> [Your instructions] Each line from the one containing "rw [mem_foldValues] at hn" through the final line of the data below must be repeated exactly.

(Collected data entries)

Start of Block

/-! ## No other modulus -/

theorem fold_ne_mod_256_iff (c : CodeUnit) :
    ((fold c).toNat : Int) ≠ foldWindow (((c.toNat : Int) - 65) % 256) ↔ 321 ≤ c.toNat := by
  have hc := c.isLt
  rw [foldWindow_eq]
  obtain hf | hf | hf := fold_toNat_cases c <;> split <;> omega

theorem fold_ne_mod_65536_iff (c : CodeUnit) :
    ((fold c).toNat : Int) ≠ foldWindow (((c.toNat : Int) - 65) % 65536) ↔ c.toNat ≤ 64 := by
  have hc := c.isLt
  rw [foldWindow_eq]
  obtain hf | hf | hf := fold_toNat_cases c <;> split <;> omega

/-- Settles O22: range by range, the closed form against the modulus. -/
theorem foldIsNotAModulus : Obligations.FoldIsNotAModulus := by
  unfold Obligations.FoldIsNotAModulus
  exact fun c => ⟨fold_ne_mod_256_iff c, fold_ne_mod_65536_iff c⟩

/-! ## Preimages -/

/-- The units that fold to the value, as numbers: the closed form read backwards. -/
def foldPreimages (v : Nat) : Finset Nat :=
  if 32 ≤ v ∧ v ≤ 57 then {v + 33, v + 65}
  else if 191 ≤ v ∧ v ≤ 255 then {v - 191, v + 65}
  else if 26 ≤ v ∧ v ≤ 65470 then {v + 65}
  else ∅

theorem fold_eq_iff_mem_foldPreimages (c : CodeUnit) (v : FoldedOffset) :
    fold c = v ↔ c.toNat ∈ foldPreimages v.toNat := by
  have hc := c.isLt
  rw [← BitVec.toNat_inj, foldPreimages]
  obtain hf | hf | hf := fold_toNat_cases c <;> split_ifs <;>
    simp only [Finset.mem_insert, Finset.mem_singleton, Finset.notMem_empty, iff_false] <;> omega

theorem foldPreimages_lt {v n : Nat} (h : n ∈ foldPreimages v) : n < 2 ^ 16 := by
  rw [foldPreimages] at h
  split_ifs at h <;> simp only [Finset.mem_insert, Finset.mem_singleton, Finset.notMem_empty] at h <;> omega

/-- Counting 16-bit values by a property of their numbers is counting the numbers. -/
theorem card_filter_toNat_mem {S : Finset Nat} (hS : ∀ n ∈ S, n < 2 ^ 16) :
    (Finset.univ.filter fun c : BitVec 16 => c.toNat ∈ S).card = S.card := by
  rw [← Finset.card_image_of_injective _ BitVec.toNat_injective]
  congr 1
  ext n
  simp only [Finset.mem_image, Finset.mem_filter_univ]
  refine ⟨fun ⟨c, hc, hn⟩ => hn ▸ hc, fun hn => ⟨BitVec.ofNat 16 n, ?_⟩⟩
  rw [BitVec.toNat_ofNat, Nat.mod_eq_of_lt (hS n hn)]
  exact ⟨hn, rfl⟩

theorem card_fold_eq (v : FoldedOffset) :
    (Finset.univ.filter fun c : CodeUnit => fold c = v).card = (foldPreimages v.toNat).card := by
  simp only [fold_eq_iff_mem_foldPreimages]
  exact card_filter_toNat_mem fun _ => foldPreimages_lt

/-- The folds of the letters and of the low units. -/
def foldDoubles : Finset Nat := Finset.Icc 32 57 ∪ Finset.Icc 191 255

/-- The range of Fold (41_fold_stage.md R52). -/
def foldValues : Finset Nat := Finset.Icc 26 65470

theorem mem_foldDoubles {v : Nat} : v ∈ foldDoubles ↔ (32 ≤ v ∧ v ≤ 57) ∨ (191 ≤ v ∧ v ≤ 255) := by
  simp only [foldDoubles, Finset.mem_union, Finset.mem_Icc]

theorem mem_foldValues {v : Nat} : v ∈ foldValues ↔ 26 ≤ v ∧ v ≤ 65470 := Finset.mem_Icc

theorem foldDoubles_subset : foldDoubles ⊆ foldValues := fun v hv => by
  rw [mem_foldDoubles] at hv
  rw [mem_foldValues]
  omega

theorem card_foldPreimages (v : Nat) :
    (foldPreimages v).card = if v ∈ foldDoubles then 2 else if v ∈ foldValues then 1 else 0 := by
  simp only [foldPreimages, mem_foldDoubles, mem_foldValues]
  by_cases hletter : 32 ≤ v ∧ v ≤ 57
  · rw [if_pos hletter, if_pos (.inl hletter), Finset.card_pair (by omega)]
  · by_cases hlow : 191 ≤ v ∧ v ≤ 255
    · rw [if_neg hletter, if_pos hlow, if_pos (.inr hlow), Finset.card_pair (by omega)]
    · rw [if_neg hletter, if_neg hlow, if_neg (not_or.mpr ⟨hletter, hlow⟩)]
      split_ifs
      · rfl
      · rfl

theorem card_foldPreimages_eq_two_iff (v : Nat) : (foldPreimages v).card = 2 ↔ v ∈ foldDoubles := by
  rw [card_foldPreimages]
  split_ifs <;> simp [*]

theorem card_foldPreimages_eq_one_iff (v : Nat) : (foldPreimages v).card = 1 ↔ v ∈ foldValues \ foldDoubles := by
  rw [card_foldPreimages, Finset.mem_sdiff]
  split_ifs <;> simp [*]

theorem card_foldPreimages_eq_zero_iff (v : Nat) : (foldPreimages v).card = 0 ↔ v ∉ foldValues := by
  rw [card_foldPreimages]
  split_ifs with hdouble hvalue
  · simp [foldDoubles_subset hdouble]
  · simp [hvalue]
  · simp [hvalue]

theorem card_foldPreimages_le_two (v : Nat) : (foldPreimages v).card ≤ 2 := by
  rw [card_foldPreimages]
  split_ifs <;> omega

/-- Settles O21: how many units fold to a value is read off the value, so the values are counted as numbers. -/
theorem foldPreimageCounts : Obligations.FoldPreimageCounts := by
  unfold Obligations.FoldPreimageCounts
  intro pre hpre
  have hcard : ∀ v, pre v = (foldPreimages v.toNat).card := fun v => (hpre v).trans (card_fold_eq v)
  simp only [hcard, card_foldPreimages_eq_two_iff, card_foldPreimages_eq_one_iff, card_foldPreimages_eq_zero_iff]
  have hvalues : ∀ n ∈ foldValues, n < 2 ^ 16 := fun n hn => by
    rw [mem_foldValues] at hn
    omega
  have hdoubles : foldDoubles.card = 91 := by decide
  have hall : foldValues.card = 65445 := Nat.card_Icc 26 65470
  refine ⟨?two, ?one, ?zero, fun v => card_foldPreimages_le_two v.toNat⟩
  case two => rw [card_filter_toNat_mem fun n hn => hvalues n (foldDoubles_subset hn), hdoubles]
  case one =>
    rw [card_filter_toNat_mem fun n hn => hvalues n (Finset.mem_sdiff.mp hn).1,
      Finset.card_sdiff_of_subset foldDoubles_subset, hall, hdoubles]
  case zero =>
    rw [Finset.filter_not, Finset.card_sdiff_of_subset (Finset.filter_subset _ _), card_filter_toNat_mem hvalues, hall,
      Finset.card_univ, ← FinEnum.card_eq_fintypeCard, FinEnum.card_bitVec]
    norm_num

end Sys2Proof.Machine

/-! PROOFS of the family "other", 42_feed.md: Mix as one product and its inverse (R61, R67), and what the hash then sees
of its units (R66, R67). -/

namespace Sys2Proof.Machine

/-! ## Mix as one product -/

/-- Settles O24: the folded offset has no bits above 15, so the XOR leaves the product's upper half alone. -/
theorem mixMultipliesBy33 : Obligations.MixMultipliesBy33 := by
  unfold Obligations.MixMultipliesBy33
  intro h f
  have hmix : (mix h f).toNat = (33 * h.toNat) % 2 ^ 32 ^^^ f.toNat := by
    rw [mix_toNat, mixAdd_toNat_eq_mul, Nat.mul_comm]
  refine ⟨hmix, ?_, ?_⟩
  · rw [hmix, Nat.xor_div_two_pow, Nat.div_eq_of_lt f.isLt, Nat.xor_zero]
  · rw [hmix, Nat.xor_mod_two_pow, Nat.mod_mod_of_dvd _ (by decide), Nat.mod_eq_of_lt f.isLt]

/-! ## The inverse of Mix -/

theorem mixAdd_eq_mul (h : Word) : mixAdd h = 33#32 * h := by
  apply BitVec.eq_of_toNat_eq
  rw [mixAdd_toNat_eq_mul, BitVec.toNat_mul, Nat.mul_comm]
  rfl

End of Block

> [Answer to this exercise]
    rw [mem_foldValues] at hn
    omega
  have hdoubles : foldDoubles.card = 91 := by decide
  have hall : foldValues.card = 65445 := Nat.card_Icc 26 65470
  refine ⟨?two, ?one, ?zero, fun v => card_foldPreimages_le_two v.toNat⟩
  case two => rw [card_filter_toNat_mem fun n hn => hvalues n (foldDoubles_subset hn), hdoubles]
  case one =>
    rw [card_filter_toNat_mem fun n hn => hvalues n (Finset.mem_sdiff.mp hn).1,
      Finset.card_sdiff_of_subset foldDoubles_subset, hall, hdoubles]
  case zero =>
    rw [Finset.filter_not, Finset.card_sdiff_of_subset (Finset.filter_subset _ _), card_filter_toNat_mem hvalues, hall,
      Finset.card_univ, ← FinEnum.card_eq_fintypeCard, FinEnum.card_bitVec]
    norm_num

end Sys2Proof.Machine

/-! PROOFS of the family "other", 42_feed.md: Mix as one product and its inverse (R61, R67), and what the hash then sees
of its units (R66, R67). -/

namespace Sys2Proof.Machine

/-! ## Mix as one product -/

/-- Settles O24: the folded offset has no bits above 15, so the XOR leaves the product's upper half alone. -/
theorem mixMultipliesBy33 : Obligations.MixMultipliesBy33 := by
  unfold Obligations.MixMultipliesBy33
  intro h f
  have hmix : (mix h f).toNat = (33 * h.toNat) % 2 ^ 32 ^^^ f.toNat := by
    rw [mix_toNat, mixAdd_toNat_eq_mul, Nat.mul_comm]
  refine ⟨hmix, ?_, ?_⟩
  · rw [hmix, Nat.xor_div_two_pow, Nat.div_eq_of_lt f.isLt, Nat.xor_zero]
  · rw [hmix, Nat.xor_mod_two_pow, Nat.mod_mod_of_dvd _ (by decide), Nat.mod_eq_of_lt f.isLt]

/-! ## The inverse of Mix -/

theorem mixAdd_eq_mul (h : Word) : mixAdd h = 33#32 * h := by
  apply BitVec.eq_of_toNat_eq
  rw [mixAdd_toNat_eq_mul, BitVec.toNat_mul, Nat.mul_comm]
  rfl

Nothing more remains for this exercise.